Второй, третий стакан чая не утолили жажды. Катерина продолжала мёрзнуть, дрожала, давилась горечью, растирала грудь.
— Давай обратимся к логике. Сколько может быть предположений? Первое: у него — другая. Логики никакой. Зачем столько лет он добивался тебя? Зачем ему приспичило на тебе жениться? Изощрённый садизм? Любишь другую, женись на ней. Если бы другая была, он не отложил бы на столько лет, из-за тебя, диссертацию. Понимаешь? Вспомни, он проводил около тебя целые дни! Вспомни цветы. Он и сейчас к каждому празднику приносит тебе цветы. Он и сейчас смотрит на тебя, как прежде, нет, лучше, мягче, нежнее.
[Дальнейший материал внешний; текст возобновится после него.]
/-- R75: the command SETPAPER, from its two bytes: it stores the clamped colour; no cell changes. -/
def Obligations.SetpaperStoresTheClampedColour : Prop :=
  (∀ (x : Byte) (rest : List Byte), decode (0x0C :: x :: rest) = .ok (.setpaper x.toInt, rest)) ∧
  ∀ (v : Int) (s : State), ∃ c : Colour,
    (c.toNat : Int) = (if v < 0 then 0 else if 15 < v then 15 else v) ∧
    exec (.setpaper v) s = .next { s with paper := c, cmdpos := s.cmdpos + 2 }

/-- R22, R76: the command READREG, from its two bytes: of an index 0..6 it answers the constant, low byte first; of an
index 7..255 it takes the fault RESERVED_REGISTER, answers nothing and leaves CMDPOS alone. -/
def Obligations.ReadregAnswersTheConstantOrFaults : Prop :=
  (∀ (x : Byte) (rest : List Byte), decode (0x0D :: x :: rest) = .ok (.readreg x, rest)) ∧
  ∀ (idx : Byte) (s : State),
    (idx.toNat ≤ 6 → ∃ lo hi : Byte,
      [32, 24, 256, 192, 8, 8, s.cfg.scale][idx.toNat]? = some (lo.toNat + 256 * hi.toNat) ∧
      exec (.readreg idx) s = .next { s with
        cmdpos := s.cmdpos + 2, output := s.output ++ [.response lo, .response hi] }) ∧
    (7 ≤ idx.toNat →
      exec (.readreg idx) s = .next { s with status := 0x21, faultInfo := idx, faultPos := s.cmdpos })

/-! ## Faults, reset and the command stream (spec/60_exceptions.md, spec/70_reset_and_hazards.md) -/

/-- An opcode byte 0x0E..0xFF decodes as a command by itself, and its execution takes the fault ILLEGAL_OPCODE: the
fault record is written, CMDPOS stays, nothing else changes, and the block is halted (R47, R77, R78). -/
def Obligations.IllegalOpcodeFaults : Prop :=
  ∀ (op : Byte) (rest : List Byte) (s : State), 0x0E ≤ op.toNat →
    decode (op :: rest) = .ok (.illegal op, rest) ∧
    ∃ t : State, exec (.illegal op) s = .next t ∧
      t = { s with status := 0x11, faultInfo := op, faultPos := s.cmdpos } ∧ halted t = true

/-- A step runs the command that the decoder reads from the stream, on the state with the command's bytes taken off
the stream and PENDING empty (R39, R42, R46; that the bytes are taken first is the model's choice, log entry 10). -/
def Obligations.StepRunsTheDecodedCommand : Prop :=
  ∀ (s : State) (i : Instr) (rest : List Byte), halted s = false → decode (s.pending ++ s.input) = .ok (i, rest) →
    step s = exec i { s with pending := [], input := rest }

/-- A step runs the well-formed command whose encoding is at the head of the stream, however its bytes are spread over
PENDING and what the host has sent since, and leaves what follows it for later steps (R42, R85). That the bytes are taken
before the command runs, also those of a command that faults, is the model's choice (DESIGN CHOICE, log entry 10). -/
def Obligations.StepRunsTheEncodedCommand : Prop :=
  ∀ (s : State) (i : Instr) (more : List Byte), halted s = false → i.wf = true →
    s.pending ++ s.input = encode i ++ more → step s = exec i { s with pending := [], input := more }

/-- While no complete command is present, nothing happens but that the bytes go to PENDING; once they are there, there
is no step (R46, R86). That a waiting block answers a stuck outcome, and that the bytes go to PENDING in a step of their
own, are the model's choices (log entries 6 and 7). -/
def Obligations.UnfinishedCommandWaits : Prop :=
  ∀ s : State, halted s = false → decode (s.pending ++ s.input) = .error .incomplete →
    (s.input = [] → step s = .fault .waiting) ∧
    (s.input ≠ [] → step s = .next { s with pending := s.pending ++ s.input, input := [] })

/-- In RUNNING the next step executes the complete command at the head of the stream and answers a next state, whatever
the state and the command; no step is ever refused; and the two states without a step are HALTED and a WAITING whose
bytes are all in PENDING (R86, R96). The stuck outcomes are the model's form of them (DESIGN CHOICE, log entry 6), and so
is that a command's bytes are taken before it runs, also those of a command that faults (DESIGN CHOICE, log entry 10). -/
def Obligations.RunningAlwaysExecutes : Prop :=
  ∀ s : State,
    (runState s = .running → ∃ i rest t, decode (s.pending ++ s.input) = .ok (i, rest) ∧
      exec i { s with pending := [], input := rest } = .next t ∧ step s = .next t) ∧
    (∀ r, step s ≠ .refused r) ∧
    (step s = .fault .halted ↔ runState s = .halted) ∧
    (step s = .fault .waiting ↔ runState s = .waiting ∧ s.input = [])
Трезвый Борькин голос звучал в тёплой кухне детства, под уютным, ею когда-то купленным торшером. Они друг другу подарили торшеры, чтобы обоим было жить светло.
— Тогда почему он не помог мне?
— Первое предположение отпадает, как нарушающее законы логики, — не слыша её, продолжал Борька. — А Юрий живёт именно по этим законам, по чётким законам логики. Второе: он — человек идеи. Он решил защититься. Я думаю, честно говоря, насколько я его понимаю, защититься он хочет скорее для тебя, чем для себя. Ему кажется, насколько я его понимаю, помнится, он даже что-то по этому поводу говорил, что лицо мужчины — его успехи в работе, ни одна женщина, считает он, не может уважать мужчину, не идущего вперёд. Всё, что нарушает его планы, всё, что мешает ему, он вынужден сейчас отодвинуть. Насколько я понимаю его, он не умеет полностью отдаваться двум идеям одновременно. Он жесток к себе и к другим.
— Я не идея, я — человек, — сказала Катерина.
— О чём я говорил? Кажется, о том, что любую помеху, на его пути к цели он считает необходимым смести. Вполне логичное объяснение.
— Я не помеха, я — человек, — снова сказала Катерина. — Речь идёт о его ребёнке.
Катерина не плакала. Слёз в ней не было давно. Была боль, затаившаяся в животе вместе с Алёшкой, ожидающим своей судьбы.
— К нему не вернусь. Вопрос: имею ли я право рожать ребёнка без отца? Если не оставить, у меня никогда не будет детей, я знаю.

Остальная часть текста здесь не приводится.